▸ **WORK TASK**:
Please repeat the listing below in its entirety, exactly.

▸ **THE DATA**:
-- ==== Sys2Proof/Machine/Restart.lean ====
section
/-! DEFINITION. How an event is taken, the volatile state, and the restart (chapter 11). -/

namespace Sys2Proof.Machine

/-! ## Taking an event -/

/-- One command or event is taken: a tick in progress is completed first (R145), and an event that cannot be taken in the
state at hand leaves it as it is (log entry 5). -/
def perform (f : State → Option State) (s : State) : Host.Outcome State Fault Refusal :=
  .next ((f s.settle).getD s.settle)

/-- An event that is one of the tick's own steps is taken: the tick in progress is not completed first. -/
def performInTick (f : State → Option State) (s : State) : Host.Outcome State Fault Refusal :=
  .next ((f s).getD s)

/-! ## The volatile state -/

/-- The charge unit with its log regions, its LOG write and its written flags lost (R127). -/
def ChargeUnit.volatileCleared (c : ChargeUnit) : ChargeUnit :=
  { c with
    list := c.list.map (fun i => { i with written := false })
    current := none
    staged := none
    write := none }

/-- A media transaction whose binding has ended (R5, R15). -/
def MediaTxn.unbound (t : MediaTxn) : MediaTxn := { t with bound := false, judged := none }

/-- Every item of volatile state at the value that any restart gives it, but for the cause flags, the lift mark, the lift, the
store port and the supply watch's own items (R15, R33, R51, R81, R127, R138, R152, R154, R161). -/
def State.clearVolatile (s : State) : State :=
  { s with
    media := s.media.map MediaTxn.unbound
    anchor := AnchorLatches.cleared
    commandRing := .closed
    reportRing := .closed
    requests := Requests.none
    waitCount := 0
    rotation := Agent.restartOrder
    lanes := Four.all Lane.unbound
    slots := Four.all none
    titles := keptTitles s.titles
    refused := []
    charges := s.charges.volatileCleared
    fetch := none
    reports := []
    reportWrite := none
    overflow := false
    attention := false
    tickCount := 0
    tick := TickWork.none }

/-- A house access that holds the store port when its agent is cleared or stopped runs to its last word, and its completion is
discarded (R15, R159, R160). -/
def Port.orphaned : Port → Port
  | .house a addr data _ => .house a addr data true
  | p => p

/-- Every retained item at its cold default (R161). -/
def State.coldDefaults (s : State) : State :=
  { s with
    siteKey := 0
    tariff := Tariff.cold
    stay := Stay.cold
    lock := Lock.cold
    titles := []
    charges := { s.charges with lastIssued := 0, acknowledged := 0, netTotal := 0, taxTotal := 0, count := 0, list := [] } }

/-- The lift mark after a restart of a cause (R98, R149). -/
def liftMarkAfter (cause : Cause) (mark : Bool) (lift : Nat) : Bool :=
  match cause with
  | .cold => false
  | .dip => decide (0 < lift)
  | .line => mark || decide (0 < lift)
  | .command => mark || decide (0 < lift)

/-- A restart (R161, by the owners' rules). -/
def State.restart (s : State) (cause : Cause) : State :=
  let s1 :=
    { s.clearVolatile with
      port := s.port.orphaned
      causes := s.causes.after cause
      liftMark := liftMarkAfter cause s.liftMark s.lock.lift
      lock := { s.lock with lift := 0 } }
  if cause = .cold then s1.coldDefaults else s1

end Sys2Proof.Machine
end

▸ **RESPONSE TO THIS EXERCISE**:
-- ==== Sys2Proof/Machine/Restart.lean ====
section
/-! DEFINITION. How an event is taken, the volatile state, and the restart (chapter 11). -/

namespace Sys2Proof.Machine

/-! ## Taking an event -/

/-- One command or event is taken: a tick in progress is completed first (R145), and an event that cannot be taken in the
state at hand leaves it as it is (log entry 5). -/
def perform (f : State → Option State) (s : State) : Host.Outcome State Fault Refusal :=
  .next ((f s.settle).getD s.settle)

/-- An event that is one of the tick's own steps is taken: the tick in progress is not completed first. -/
def performInTick (f : State → Option State) (s : State) : Host.Outcome State Fault Refusal :=
  .next ((f s).getD s)

/-! ## The volatile state -/

/-- The charge unit with its log regions, its LOG write and its written flags lost (R127). -/
def ChargeUnit.volatileCleared (c : ChargeUnit) : ChargeUnit :=
  { c with
    list := c.list.map (fun i => { i with written := false })
    current := none
    staged := none
    write := none }

/-- A media transaction whose binding has ended (R5, R15). -/
def MediaTxn.unbound (t : MediaTxn) : MediaTxn := { t with bound := false, judged := none }

/-- Every item of volatile state at the value that any restart gives it, but for the cause flags, the lift mark, the lift, the
store port and the supply watch's own items (R15, R33, R51, R81, R127, R138, R152, R154, R161). -/
def State.clearVolatile (s : State) : State :=
  { s with
    media := s.media.map MediaTxn.unbound
    anchor := AnchorLatches.cleared
    commandRing := .closed
    reportRing := .closed
    requests := Requests.none
    waitCount := 0
    rotation := Agent.restartOrder
    lanes := Four.all Lane.unbound
    slots := Four.all none
    titles := keptTitles s.titles
    refused := []
    charges := s.charges.volatileCleared
    fetch := none
    reports := []
    reportWrite := none
    overflow := false
    attention := false
    tickCount := 0
    tick := TickWork.none }

/-- A house access that holds the store port when its agent is cleared or stopped runs to its last word, and its completion is
discarded (R15, R159, R160). -/
def Port.orphaned : Port → Port
  | .house a addr data _ => .house a addr data true
  | p => p

/-- Every retained item at its cold default (R161). -/
def State.coldDefaults (s : State) : State :=
  { s with
    siteKey := 0
    tariff := Tariff.cold
    stay := Stay.cold
    lock := Lock.cold
    titles := []
    charges := { s.charges with lastIssued := 0, acknowledged := 0, netTotal := 0, taxTotal := 0, count := 0, list := [] } }

/-- The lift mark after a restart of a cause (R98, R149). -/
def liftMarkAfter (cause : Cause) (mark : Bool) (lift : Nat) : Bool :=
  match cause with
  | .cold => false
  | .dip => decide (0 < lift)
  | .line => mark || decide (0 < lift)
  | .command => mark || decide (0 < lift)

/-- A restart (R161, by the owners' rules). -/
def State.restart (s : State) (cause : Cause) : State :=
  let s1 :=
    { s.clearVolatile with
      port := s.port.orphaned
      causes := s.causes.after cause
      liftMark := liftMarkAfter cause s.liftMark s.lock.lift
      lock := { s.lock with lift := 0 } }
  if cause = .cold then s1.coldDefaults else s1

end Sys2Proof.Machine
end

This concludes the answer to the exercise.